We found that sometimes VPP itself freeze when we use vppctl command repeatedly, 

This issue doesn't happen immediately but it almost happened in 3-7 days under heavy repeated vppctl command (ex, call vppctl per second)

> VPP version

VPP 18.10 with 2 patches,

    - https://gerrit.fd.io/r/#/c/12680/ - https://gerrit.fd.io/r/#/c/18826/

    > log & coredump

    This is gdb backtrace when VPP hang-up and was stoped by manually HAP.

    Please see attached crashdump file in details.

    (gdb) bt

    #0 0x00007fbdc1f24207 in __GI_raise (sig=sig@entry=6) at ../nptl/sysdeps/unix/sysv/linux/raise.c:55

    #1 0x00007fbdc1f258f8 in __GI_abort () at abort.c:90

    #2 0x0000000000407cee in os_exit (code=code@entry=1) at /usr/src/debug/vpp-18.10/src/vpp/vnet/main.c:349

    #3 0x00007fbdc35e749c in unix_signal_handler (signum=, si=, uc=) at /usr/src/debug/vpp-18.10/src/vlib/unix/main.c:157

    #4

    #5 0x00007fbdc1fd0d47 in sched_yield () at ../sysdeps/unix/syscall-template.S:81

    #6 0x00007fbdc2d0a0be in spin_acquire_lock (sl=sl@entry=0x7fbd808a5384) at /usr/src/debug/vpp-18.10/src/vppinfra/dlmalloc.c:466

    #7 0x00007fbdc2d0b960 in mspace_malloc (msp=0x7fbd808a5010, bytes=bytes@entry=13) at /usr/src/debug/vpp-18.10/src/vppinfra/dlmalloc.c:4339

    #8 0x00007fbdc2d0d1c8 in mspace_get_aligned (msp=0x7fbd808a5010, n_user_data_bytes=13, n_user_data_bytes@entry=9, align=align@entry=8, align_offset=align_offset@entry=8)
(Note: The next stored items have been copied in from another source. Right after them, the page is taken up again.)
-- ==== Sys2Proof/Certificates/Slice0/Obligations.lean ====
section
/-! DEFINITION. The statements for the provers. Each docstring names the rule of spec/ it comes from. -/

open Sys2Proof Sys2Proof.Machine

/-! ## Decoding -/

/-- Decode and encode agree (30_encoding.md R104, R108): the word of an instruction, with every operand at every value its field
holds, decodes to that instruction. -/
def Obligations.DecodeOfEncode : Prop := ∀ i : Instr, Decode.decode (Decode.encode i) = .instr i

/-- Each word has one meaning (R108, R114): a word that decodes to an instruction is that instruction's word. -/
def Obligations.EncodeOfDecode : Prop :=
  ∀ (w : Word) (i : Instr), Decode.decode w = .instr i → Decode.encode i = w

/-- The table of known encodings of R119, with its kinds. -/
def Obligations.KnownWordsDecode : Prop :=
  Decode.decode 0x00000000 = .instr (.sll 0 0 0) ∧ Decode.decode 0x24080005 = .instr (.addiu 8 0 5) ∧
  Decode.decode 0x2129FFFF = .instr (.addi 9 9 0xFFFF) ∧ Decode.decode 0x11090003 = .instr (.beq 8 9 3) ∧
  Decode.decode 0x1000FFFF = .instr (.beq 0 0 0xFFFF) ∧ Decode.decode 0x08000100 = .instr (.j 0x100) ∧
  Decode.decode 0x03E00008 = .instr (.jr 31) ∧ Decode.decode 0x01095020 = .instr (.add 10 8 9) ∧
  Decode.decode 0x8D090004 = .instr (.lw 9 4 8) ∧ Decode.decode 0x40806000 = .instr (.mtc0 0 12) ∧
  Decode.decode 0x42000018 = .instr .eret ∧ Decode.decode 0x70000000 = .reserved false ∧
  Decode.decode 0x00000001 = .reserved false ∧ Decode.decode 0x41000000 = .unmodelled ∧
  Decode.decode 0x00200000 = .nonzeroReserved (.sll 0 0 0) ∧
  [0x00000000, 0x24080005, 0x2129FFFF, 0x11090003, 0x1000FFFF, 0x08000100, 0x03E00008, 0x01095020, 0x8D090004,
    0x40806000, 0x42000018, 0x70000000, 0x00000001, 0x41000000, 0x00200000].map
      (fun w => ((Decode.record w).op, (Decode.record w).kind)) =
  [("SLL", .shift), ("ADDIU", .arithmetic), ("ADDI", .arithmetic), ("BEQ", .branch), ("BEQ", .branch), ("J", .jump),
    ("JR", .jump), ("ADD", .arithmetic), ("LW", .load), ("MTC0", .system), ("ERET", .system), ("RESERVED", .reserved),
    ("RESERVED", .reserved), ("BC0", .unmodelled), ("SLL", .shift)] ∧
  (Decode.record 0x00200000).rs = 1 ∧ (Decode.record 0x00200000).mbzOk = false ∧ (Decode.record 0x00000000).mbzOk = true

/-- The reserved words are those that the opcode maps send to an RI cell (R109 to R112, R115), and the unmodelled ones the BC0 group
(R116). The flag of a reserved word says whether its primary opcode is 16, on which Coprocessor Unusable or Reserved Instruction
depends (60_exceptions.md R284). -/
def Obligations.ReservedWords : Prop :=
  ∀ w : Word,
    (∀ c, Decode.decode w = .reserved c → c = decide (Decode.opF w = 16)) ∧
    ((∃ c, Decode.decode w = .reserved c) ↔
      Decode.opF w ∈ ([19, 28, 29, 30, 31, 51, 59] : List (BitVec 6)) ∨
      (Decode.opF w = 0 ∧ Decode.functF w ∈ ([1, 5, 10, 11, 14, 21, 40, 41, 53, 55, 57, 61] : List (BitVec 6))) ∨
      (Decode.opF w = 1 ∧ Decode.rtF w ∉ ([0, 1, 2, 3, 8, 9, 10, 11, 12, 14, 16, 17, 18, 19] : List (BitVec 5))) ∨
      (Decode.opF w = 16 ∧ Decode.coF w = 1 ∧ Decode.functF w ∉ ([1, 2, 6, 8, 24] : List (BitVec 6))) ∨
      (Decode.opF w = 16 ∧ Decode.rsF w ∈ ([2, 3, 6, 7, 9, 10, 11, 12, 13, 14, 15] : List (BitVec 5)))) ∧
    (Decode.decode w = .unmodelled ↔ Decode.opF w = 16 ∧ Decode.rsF w = 8)

/-- What is executed for each decoded word, in the order of 60_exceptions.md R284, after the delay-slot check of 10_state.md R31. -/
def Obligations.ExecuteByDecoding : Prop :=
  ∀ (d : Decode.Decoded) (s : State),
    (s.inDelaySlot = true → d.isControl = true → execDecoded d s = .refused .branchInDelaySlot) ∧
    ((s.inDelaySlot = false ∨ d.isControl = false) →
      (d = .unmodelled → execDecoded d s = .refused .unmodelledInstruction) ∧
      (∀ i, d = .nonzeroReserved i → execDecoded d s = .refused .nonzeroReservedField) ∧
      (∀ i, d = .instr i → execDecoded d s = exec i s) ∧
      (d = .reserved false → execDecoded d s = .next (takeException .ri s)) ∧
      (d = .reserved true →
        execDecoded d s = .next (takeException (if cp0Usable s then .ri else .cpU 0) s)))

/-! ## The step -/

/-- A step runs the decoded instruction (10_state.md R31, 70_reset_and_hazards.md R328): at a state where a step is due, after what the
external agents do at the boundary before it, and the fetch gives the word of `i`, the step is exec of `i` at the fetched state, with
the scheduler's work after it. While no external agent is active nothing happens before the step. That frames are steps'
bookkeeping, and where in the boundary the agents act, is the model's choice (log entries 5 and 6). -/
def Obligations.StepRunsDecoded : Prop :=
  (∀ (s u s' : State) (w : Word) (i : Instr),
    s.refused = none → canStep (openFrame s) = true → externalAgents (openFrame s) = .ok u →
    fetch (beginStep u) = .ok (w, s') →
    Decode.decode w = .instr i → (s'.inDelaySlot = false ∨ i.isControl = false) →
    step s = match exec i s' with
      | .next t => settle (afterStep t)
      | .fault f => .fault f
      | .refused r => .refused r) ∧
  (∀ s : State, s.extActive = false → externalAgents (openFrame s) = .ok (openFrame s))

/-- The account of a step (10_state.md R31, 70_reset_and_hazards.md R328): at its start P_CPI cycles are counted and the hazard counters count
down; at its end pc, next_pc and in_delay_slot follow the outcome; inside a frame that is not used up, with P_GRANULARITY = Frame,
nothing else happens after the instruction. The frame fields and stepFault are the model's own (log
entries 6 and 13). -/
def Obligations.StepAccount : Prop :=
  (∀ s, beginStep s = { s with
      cycles := s.cycles + BitVec.ofNat 64 s.params.cpi, hiReadAge := s.hiReadAge - 1, loReadAge := s.loReadAge - 1, stepFault := none }) ∧
  (∀ (s : State) (t : DWord),
    advance .next s = { s with pc := s.nextPc, nextPc := s.nextPc + 4, inDelaySlot := false } ∧
    advance (.taken t) s = { s with pc := s.nextPc, nextPc := t, inDelaySlot := true } ∧
    advance .notTaken s = { s with pc := s.nextPc, nextPc := s.nextPc + 4, inDelaySlot := true } ∧
    advance .annul s = { s with pc := s.nextPc + 4, nextPc := s.nextPc + 8, inDelaySlot := false } ∧
    advance .redirected s = s) ∧
  (∀ t, t.params.granularity = .frame → t.core = .running → t.refused = none →
    t.frame.fc + t.params.cpi < t.params.budget →
    afterStep t = .ok { t with
      frame := { t.frame with fc := t.frame.fc + t.params.cpi, faulted := t.frame.faulted || t.stepFault.isSome } })

/-- Fetch (20_memory.md R79, R82, 60_exceptions.md R285, R288, R289): a misaligned pc raises Address Error, with which the step ends at
the general vector with BadVAddr and EPC the pc and no register or memory written. For an aligned pc: an exception of its
translation (Address Error of a segment, TLB Refill, TLB Invalid, and no other) is taken with its code and vector, EPC and BadVAddr,
and a refusal of it refuses the step; a device region is refused; every other region answers the word its bus read gives, RAM and SP
memory the big-endian word stored there, the image and the PIF ROM theirs or P_OPEN_BUS where they have none, an unmapped address
P_OPEN_BUS; with the cache checker on, that read comes after the checker, which refuses the fetch or updates its own sets; whatever
refuses the fetch refuses the step. -/
def Obligations.FetchRules : Prop :=
  ∀ s : State,
    (s.pc.extractLsb' 0 2 ≠ 0 → fetch s = .error (.raise (.addressError false s.pc) s)) ∧
    (s.pc.extractLsb' 0 2 ≠ 0 → statusEXL s = false → s.inDelaySlot = false →
      ∃ t, instructionStep s = .next t ∧ t.stepFault = some .adEL ∧ t.cp0.badVAddr = s.pc ∧ t.cp0.epc = s.pc ∧
        t.cp0.cause.extractLsb' 2 5 = 4 ∧ t.cp0.cause.getLsbD 31 = false ∧ statusEXL t = true ∧
        t.pc = (if statusBEV s then 0xFFFFFFFFBFC00380 else 0xFFFFFFFF80000180) ∧
        t.nextPc = t.pc + 4 ∧ t.inDelaySlot = false ∧ t.regs = s.regs ∧ t.mem = s.mem) ∧
    (s.pc.extractLsb' 0 2 = 0 →
      (∀ e, Machine.translate s.pc .fetch s = .error e → fetch s = .error e) ∧
      (∀ e u, Machine.translate s.pc .fetch s = .error (.raise e u) →
        u = s ∧ e ∈ [Exc.addressError false s.pc, .tlbRefill false s.pc, .tlbInvalid false s.pc] ∧
        ∃ t, instructionStep s = .next t ∧ t.cp0.badVAddr = s.pc ∧
          (∀ va, e = .addressError false va → t.stepFault = some .adEL ∧ t.cp0.cause.extractLsb' 2 5 = 4) ∧
          (∀ va, e = .tlbRefill false va ∨ e = .tlbInvalid false va →
            t.stepFault = some .tlbL ∧ t.cp0.cause.extractLsb' 2 5 = 2 ∧
            t.cp0.entryHi.extractLsb' 62 2 = s.pc.extractLsb' 62 2 ∧ t.cp0.entryHi.extractLsb' 13 27 = s.pc.extractLsb' 13 27) ∧
          (statusEXL s = false → t.cp0.epc = (if s.inDelaySlot then s.pc - 4 else s.pc) ∧
            t.cp0.cause.getLsbD 31 = s.inDelaySlot) ∧
          (statusEXL s = true → t.cp0.epc = s.cp0.epc ∧ t.cp0.cause.getLsbD 31 = s.cp0.cause.getLsbD 31) ∧
          t.pc = (if statusBEV s then 0xFFFFFFFFBFC00200 else 0xFFFFFFFF80000000) +
            (if e = .tlbRefill false s.pc ∧ statusEXL s = false then (if addr64 s (currentMode s) then 0x080 else 0x000)
              else 0x180) ∧
          t.nextPc = t.pc + 4 ∧ t.inDelaySlot = false ∧ statusEXL t = true ∧ t.regs = s.regs ∧ t.mem = s.mem ∧ t.tlb = s.tlb) ∧
      (∀ pa cached, Machine.translate s.pc .fetch s = .ok (pa, cached) →
        (regionKind s.params pa ∈ [RegionKind.mi, .vi, .external, .refuse] → fetch s = .error (.refuse .fetchFromDevice)) ∧
        (s.params.cacheCheck = false → cacheCheck pa .fetch cached s = .ok s) ∧
        (regionKind s.params pa ∈ [RegionKind.ram, .spMem, .cartRom, .pifRom, .unmapped] →
          (∀ r, cacheCheck pa .fetch cached s = .error r → fetch s = .error (.refuse r)) ∧
          (∀ u, cacheCheck pa .fetch cached s = .ok u → u = { s with cache := u.cache } ∧
            ∃ w, fetch s = .ok (w, u) ∧
              (regionKind s.params pa ∈ [RegionKind.ram, .spMem] → w = low32 (s.mem.readBE pa.toNat 4)) ∧
              (regionKind s.params pa = .cartRom → w = low32 (if pa.toNat - 0x10000000 + 4 ≤ s.romLen
                then s.mem.readBE pa.toNat 4 else s.params.openBusAt pa 4)) ∧
              (regionKind s.params pa = .pifRom → w = low32 (if s.pifPresent
                then s.mem.readBE pa.toNat 4 else s.params.openBusAt pa 4)) ∧
              (regionKind s.params pa = .unmapped → w = low32 (s.params.openBusAt pa 4)))))) ∧
    (∀ r, fetch s = .error (.refuse r) → instructionStep s = .refused r)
    at /usr/src/debug/vpp-18.10/src/vppinfra/dlmalloc.c:4178

    #9 0x00007fbdc2d02880 in clib_mem_alloc_aligned_at_offset (os_out_of_memory_on_failure=1, align_offset=8, align=8, size=9) at /usr/src/debug/vpp-18.10/src/vppinfra/mem.h:118

    #10 vec_resize_allocate_memory (v=v@entry=0x0, length_increment=length_increment@entry=1, data_bytes=9, header_bytes=, header_bytes@entry=0,

    data_align=data_align@entry=8) at /usr/src/debug/vpp-18.10/src/vppinfra/vec.c:59

    #11 0x00007fbdc35ddf73 in _vec_resize_inline (data_align=, header_bytes=, data_bytes=, length_increment=, v=)

    at /usr/src/debug/vpp-18.10/src/vppinfra/vec.h:145

    #12 unix_cli_add_pending_output (uf=0x7fbd8181238c, buffer=0x7fbdc35efa6d "\r", buffer_bytes=1, cf=) at /usr/src/debug/vpp-18.10/src/vlib/unix/cli.c:544

    #13 0x00007fbdc35e0e50 in unix_cli_file_welcome (cf=0x7fbd819af9cc, cm=) at /usr/src/debug/vpp-18.10/src/vlib/unix/cli.c:1216

    #14 0x00007fbdc2cebb6c in timer_interrupt (signum=) at /usr/src/debug/vpp-18.10/src/vppinfra/timer.c:129

    #15

    #16 0x00007fbdc2d0b866 in mspace_malloc (msp=0x7fbd808a5010, bytes=bytes@entry=20) at /usr/src/debug/vpp-18.10/src/vppinfra/dlmalloc.c:4355

    #17 0x00007fbdc2d0d1c8 in mspace_get_aligned (msp=0x7fbd808a5010, n_user_data_bytes=20, n_user_data_bytes@entry=16, align=align@entry=8, align_offset=align_offset@entry=8)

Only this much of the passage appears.